– Tu n’aurais pas dû te lever.
Glycerine se réveilla de nouveau allongée dans son lit. Kah veillait au-dessus d’elle. Ses yeux rieurs et verts laissaient couler leur lumière le long de sa joue creuse, à peine rose. L’adolescente tendit ses doigts et empoigna la chemise blanche du Réparateur, comme par réflexe.
Le tissu était doux. Kah s’inclina légèrement. Le bec courbe de son masque n’était plus qu’à quelques centimètres du nez de Glycerine. Elle se sentit nue et désarmée.
– Laissez-moi, chuchota-t-elle d’une voix éraillée.
Kah prit gentiment la main ferrée dans son vêtement, la délia délicatement, la reposa sur le matelas. Mais ne se redressa pas.
– Pauvre petite.
Glycerine grimaça de fureur et détourna les yeux.
– Arrêtez de vous foutre de moi !
L’homme eut un petit rire triste, recula. Glycerine se pencha violemment en avant, prit sa tête dans ses mains. je ne peux plus
il n’y a rien
sans avenir
je ne veux plus
– Pourquoi… pourquoi est-ce que vous m’avez fait ça ?
– Tu es née malade. Il n’y avait rien d’autre pour te sauver.
– Donc vous m’avez empoisonnée ?
Kah haussa les épaules.
– Quelle différence, poison, remède…?
– A quoi bon ? Je suis un… un…
Un sanglot sans larmes étrangla ses poumons. Elle cracha :
– Non je ne suis rien ! Je n’ai jamais demandé à… à être ! Là ! Et eux… Maintenant ils regrettent !
– Et toi ? Tu regrettes ?
Un petit sourire au coin des lèvres, il murmura :
– De vivre ? D’avoir vécu ? Cela te pèse ?
Il s’approcha d’un pas menaçant, lui empoigna le poignet.
– Tu veux mourir, maintenant ?
Glycerine trembla de tous ses membres. non
il ne faut pas
qui es-tu pour
tu n’es pas là
– Comment… Comment avez-vous réussi à… susurra l’adolescente en gémissant.
Kah se calma.
– Le Loup. Je ne sais pas quelle relation il entretient exactement avec lui. Mais le poison… remède… vient du Loup. C’est une chose bien curieuse qui coule dans tes veines à présent.
Bouffie d’amertume, Glycerine expira longuement.
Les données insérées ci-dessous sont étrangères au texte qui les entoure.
@[simp] theorem State.pop_can (s : State) : s.pop.can = s.can := by
  unfold State.pop; split <;> rfl
@[simp] theorem State.pop_uart (s : State) : s.pop.uart = s.uart := by
  unfold State.pop; split <;> rfl
@[simp] theorem State.pop_dma1Powered (s : State) : s.pop.dma1Powered = s.dma1Powered := by
  unfold State.pop; split <;> rfl
@[simp] theorem State.pop_irq (s : State) : s.pop.irq = s.irq := by
  unfold State.pop; split <;> rfl
@[simp] theorem State.pop_trace (s : State) : s.pop.trace = s.trace := by
  unfold State.pop; split <;> rfl
@[simp] theorem State.pop_fault (s : State) : s.pop.fault = s.fault := by
  unfold State.pop; split <;> rfl
@[simp] theorem State.pop_refused (s : State) : s.pop.refused = s.refused := by
  unfold State.pop; split <;> rfl
@[simp] theorem State.pop_params (s : State) : s.pop.params = s.params := by
  unfold State.pop; split <;> rfl
@[simp] theorem State.pop_program (s : State) : s.pop.program = s.program := by
  unfold State.pop; split <;> rfl
@[simp] theorem State.pop_sched (s : State) : s.pop.sched = s.sched := by
  unfold State.pop; split <;> rfl
@[simp] theorem State.pop_draws (s : State) : s.pop.draws = s.draws := by
  unfold State.pop; split <;> rfl
@[simp] theorem State.pop_cpu_inIsr (s : State) : s.pop.cpu.inIsr = s.cpu.inIsr := by
  unfold State.pop; split <;> rfl
@[simp] theorem State.pop_cpu_gie (s : State) : s.pop.cpu.gie = s.cpu.gie := by
  unfold State.pop; split <;> rfl

@[simp] theorem State.enter_dma1Powered (s : State) (f : Frame) : (s.enter f).dma1Powered = s.dma1Powered := by
  simp [State.enter]
@[simp] theorem State.enter_irq (s : State) (f : Frame) : (s.enter f).irq = s.irq := by
  simp [State.enter]
@[simp] theorem State.enter_trace (s : State) (f : Frame) : (s.enter f).trace = s.trace := by
  simp [State.enter]
@[simp] theorem State.enter_fault (s : State) (f : Frame) : (s.enter f).fault = s.fault := by
  simp [State.enter]
@[simp] theorem State.enter_refused (s : State) (f : Frame) : (s.enter f).refused = s.refused := by
  simp [State.enter]
@[simp] theorem State.enter_params (s : State) (f : Frame) : (s.enter f).params = s.params := by
  simp [State.enter]
@[simp] theorem State.enter_sched (s : State) (f : Frame) : (s.enter f).sched = s.sched := by
  simp [State.enter]
@[simp] theorem State.enter_draws (s : State) (f : Frame) : (s.enter f).draws = s.draws := by
  simp [State.enter]
@[simp] theorem State.enter_cpu_inIsr (s : State) (f : Frame) : (s.enter f).cpu.inIsr = s.cpu.inIsr := by
  simp [State.enter]
@[simp] theorem State.enter_cpu_gie (s : State) (f : Frame) : (s.enter f).cpu.gie = s.cpu.gie := by
  simp [State.enter]

@[simp] theorem State.answer_dma1Powered (s : State) (i : Instr) (o : OpOutcome) : (s.answer i o).dma1Powered = s.dma1Powered := by
  simp [State.answer]
@[simp] theorem State.answer_irq (s : State) (i : Instr) (o : OpOutcome) : (s.answer i o).irq = s.irq := by
  simp [State.answer]
@[simp] theorem State.answer_fault (s : State) (i : Instr) (o : OpOutcome) : (s.answer i o).fault = s.fault := by
  simp [State.answer]
@[simp] theorem State.answer_refused (s : State) (i : Instr) (o : OpOutcome) : (s.answer i o).refused = s.refused := by
  simp [State.answer]
@[simp] theorem State.answer_params (s : State) (i : Instr) (o : OpOutcome) : (s.answer i o).params = s.params := by
  simp [State.answer]
@[simp] theorem State.answer_sched (s : State) (i : Instr) (o : OpOutcome) : (s.answer i o).sched = s.sched := by
  simp [State.answer]
@[simp] theorem State.answer_draws (s : State) (i : Instr) (o : OpOutcome) : (s.answer i o).draws = s.draws := by
  simp [State.answer]
@[simp] theorem State.answer_cpu_inIsr (s : State) (i : Instr) (o : OpOutcome) : (s.answer i o).cpu.inIsr = s.cpu.inIsr := by
  simp [State.answer]
@[simp] theorem State.answer_cpu_gie (s : State) (i : Instr) (o : OpOutcome) : (s.answer i o).cpu.gie = s.cpu.gie := by
  simp [State.answer]
@[simp] theorem State.answer_cpu_main (s : State) (i : Instr) (o : OpOutcome) : (s.answer i o).cpu.main = s.cpu.main := by
  simp [State.answer]
@[simp] theorem State.answer_trace (s : State) (i : Instr) (o : OpOutcome) :
    (s.answer i o).trace = s.trace ++ [.ret i o] := by
  simp [State.answer]

@[simp] theorem State.retire_dma1Powered (s : State) (i : Instr) (o : OpOutcome) : (s.retire i o).dma1Powered = s.dma1Powered := by
  simp [State.retire]
@[simp] theorem State.retire_irq (s : State) (i : Instr) (o : OpOutcome) : (s.retire i o).irq = s.irq := by
  simp [State.retire]
@[simp] theorem State.retire_fault (s : State) (i : Instr) (o : OpOutcome) : (s.retire i o).fault = s.fault := by
  simp [State.retire]
@[simp] theorem State.retire_refused (s : State) (i : Instr) (o : OpOutcome) : (s.retire i o).refused = s.refused := by
  simp [State.retire]
@[simp] theorem State.retire_params (s : State) (i : Instr) (o : OpOutcome) : (s.retire i o).params = s.params := by
  simp [State.retire]
@[simp] theorem State.retire_program (s : State) (i : Instr) (o : OpOutcome) : (s.retire i o).program = s.program := by
  simp [State.retire]
@[simp] theorem State.retire_sched (s : State) (i : Instr) (o : OpOutcome) : (s.retire i o).sched = s.sched := by
  simp [State.retire]
@[simp] theorem State.retire_draws (s : State) (i : Instr) (o : OpOutcome) : (s.retire i o).draws = s.draws := by
  simp [State.retire]
@[simp] theorem State.retire_cpu_inIsr (s : State) (i : Instr) (o : OpOutcome) : (s.retire i o).cpu.inIsr = s.cpu.inIsr := by
  simp [State.retire]
@[simp] theorem State.retire_cpu_gie (s : State) (i : Instr) (o : OpOutcome) : (s.retire i o).cpu.gie = s.cpu.gie := by
  simp [State.retire]
@[simp] theorem State.retire_trace (s : State) (i : Instr) (o : OpOutcome) :
    (s.retire i o).trace = s.trace ++ [.ret i o] := by
  simp [State.retire]

@[simp] theorem State.await_can (s : State) (c : Bool) (f : Frame) : (s.await c f).can = s.can := by
  unfold State.await; split <;> simp
@[simp] theorem State.await_uart (s : State) (c : Bool) (f : Frame) : (s.await c f).uart = s.uart := by
  unfold State.await; split <;> simp
@[simp] theorem State.await_dma1Powered (s : State) (c : Bool) (f : Frame) : (s.await c f).dma1Powered = s.dma1Powered := by
  unfold State.await; split <;> simp
@[simp] theorem State.await_irq (s : State) (c : Bool) (f : Frame) : (s.await c f).irq = s.irq := by
  unfold State.await; split <;> simp
@[simp] theorem State.await_trace (s : State) (c : Bool) (f : Frame) : (s.await c f).trace = s.trace := by
  unfold State.await; split <;> simp
@[simp] theorem State.await_fault (s : State) (c : Bool) (f : Frame) : (s.await c f).fault = s.fault := by
  unfold State.await; split <;> simp
@[simp] theorem State.await_refused (s : State) (c : Bool) (f : Frame) : (s.await c f).refused = s.refused := by
  unfold State.await; split <;> simp
@[simp] theorem State.await_params (s : State) (c : Bool) (f : Frame) : (s.await c f).params = s.params := by
  unfold State.await; split <;> simp
@[simp] theorem State.await_program (s : State) (c : Bool) (f : Frame) : (s.await c f).program = s.program := by
  unfold State.await; split <;> simp
@[simp] theorem State.await_sched (s : State) (c : Bool) (f : Frame) : (s.await c f).sched = s.sched := by
  unfold State.await; split <;> simp
@[simp] theorem State.await_draws (s : State) (c : Bool) (f : Frame) : (s.await c f).draws = s.draws := by
  unfold State.await; split <;> simp
@[simp] theorem State.await_cpu_inIsr (s : State) (c : Bool) (f : Frame) : (s.await c f).cpu.inIsr = s.cpu.inIsr := by
  unfold State.await; split <;> simp
@[simp] theorem State.await_cpu_gie (s : State) (c : Bool) (f : Frame) : (s.await c f).cpu.gie = s.cpu.gie := by
  unfold State.await; split <;> simp

/-! ## What marking and busy marks can do -/

/-- A mark is set only where none stands, and nothing else changes (R53, R305). -/
theorem State.raise_eq (s : State) (x : Fault) (h : s.marked = false) : s.raise x = { s with fault := some x } := by
  simp [State.raise, h]

theorem State.refuse_eq (s : State) (r : RefusalReason) (h : s.marked = false) :
    s.refuse r = { s with refused := some r } := by
  simp [State.refuse, h]

/-- The busy mark is the only part of the CAN controller that bookkeeping writes (R36). -/
theorem State.setBusyIfMain_can (s : State) (t : Target) (b : Bool) :
    (s.setBusyIfMain t b).can = s.can ∨ (s.setBusyIfMain t b).can = { s.can with busyMain := b } := by
  unfold State.setBusyIfMain State.setBusy
  repeat' split
  all_goals simp

/-- A UART operation's bookkeeping leaves the CAN controller alone. -/
@[simp] theorem State.setBusyIfMain_uart_can (s : State) (p : Nat) (b : Bool) :
    (s.setBusyIfMain (.uart p) b).can = s.can := by
  simp only [State.setBusyIfMain, State.setBusy]
  split
  · rfl
  · split <;> rfl

/-! ## Parameters -/

/-- The parameters of the run from reset meet what R7 asks of them, whatever the open ones are. -/
theorem Params.lawful_wf (a : Params) : a.lawful.wf = true := by
  cases h : a.wf
  · have : a.lawful = { a with irq0 := 0, irq1 := 1, irq2 := 2, rxLine0 := .l0, rxLine1 := .l1 } := by
      simp [Params.lawful, h]
    rw [this]; rfl
  · have : a.lawful = a := by simp [Params.lawful, h]
    rw [this, h]

/-- Parameters that meet it are left as they are. -/
theorem Params.lawful_of_wf (a : Params) (h : a.wf = true) : a.lawful = a := by simp [Params.lawful, h]

/-- A CAN operation's bookkeeping leaves every UART alone. -/
@[simp] theorem State.setBusyIfMain_can_uart (s : State) (b : Bool) : (s.setBusyIfMain .can b).uart = s.uart := by
  unfold State.setBusyIfMain State.setBusy
  split <;> simp

end Sys2Proof.Machine
end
Le Réparateur pressa gentiment sa main chaude contre son front blême.
– Tu l’entends souvent ? il a soif
il ne peut rien
– Toujours…
Les yeux clairs de l’homme luirent d’avidité.
– Et que dit-il ?
L’adolescente ramena la couverture à elle. Elle soupira, s’ébouriffa les cheveux.
– Rien qui vous concerne…
– Evidemment. Mais que dit-il ?
– Je ne sais pas. Ce n’est pas lui qui parle c’est… c’est moi. Je crois. Je ne sais pas.
– Comment ? Je ne comprends pas.
– … Je ne comprends pas moi-même.
– Et comment te sens-tu ?
Elle toussa bruyamment.
– Je suis la seule ?
Kah la regarda sans comprendre. Les yeux emplis d’une tendresse morbide.
– A avoir reçu ce… traitement ?
– Que je sache, oui. L’expérience n’a pas été très concluante, nous ne l’avons pas réitérée.
Glycerine fit la moue.
– Désolé.
– Ah mais ce n’est pas… grave ! N’est-ce pas !
Elle réprima un rire tordu. Et poursuivit :
– Donc vous allez me laisser mourir ici ? Pourquoi pas un arbre dans le Jardin des Prisonniers ? Ou autre chose ?
– Je ne sais pas. Je réfléchis.
L’adolescente se renfrogna. Mais une question lui vint. Elle s’étendit, se répandit toute entière dans son esprit, jusqu’à devenir une obsession. Elle la sentit poindre au bout de sa langue, enflammer sa gorge et ses yeux. Son coeur battit plus vite, sa respiration devint plus coupante. Cependant l’âpreté de la déception quant à la réponse, d’avance, lui faisait mal.
– Et mes parents ?
Un long silence agonisa dans la chambre gentiment éclairée par une lumière froide et drue.
– Ma famille…?
Kah tourna les yeux vers elle. L’air navré. Elle eut un petit rire aigre.
– Ah. C’est rien. Laissez tomber. Vous réfléchissez ?
– Oui. Peut-être pourrais-tu être utile, après tout ?
– … Je ne veux pas être utile.
Le Réparateur éclata de rire.
– C’est bien là tout le problème !
Il leva les bras au ciel, secoua la tête.
– Ma pauvre petite.
Il partit vaquer à ses occupations, presque hilare.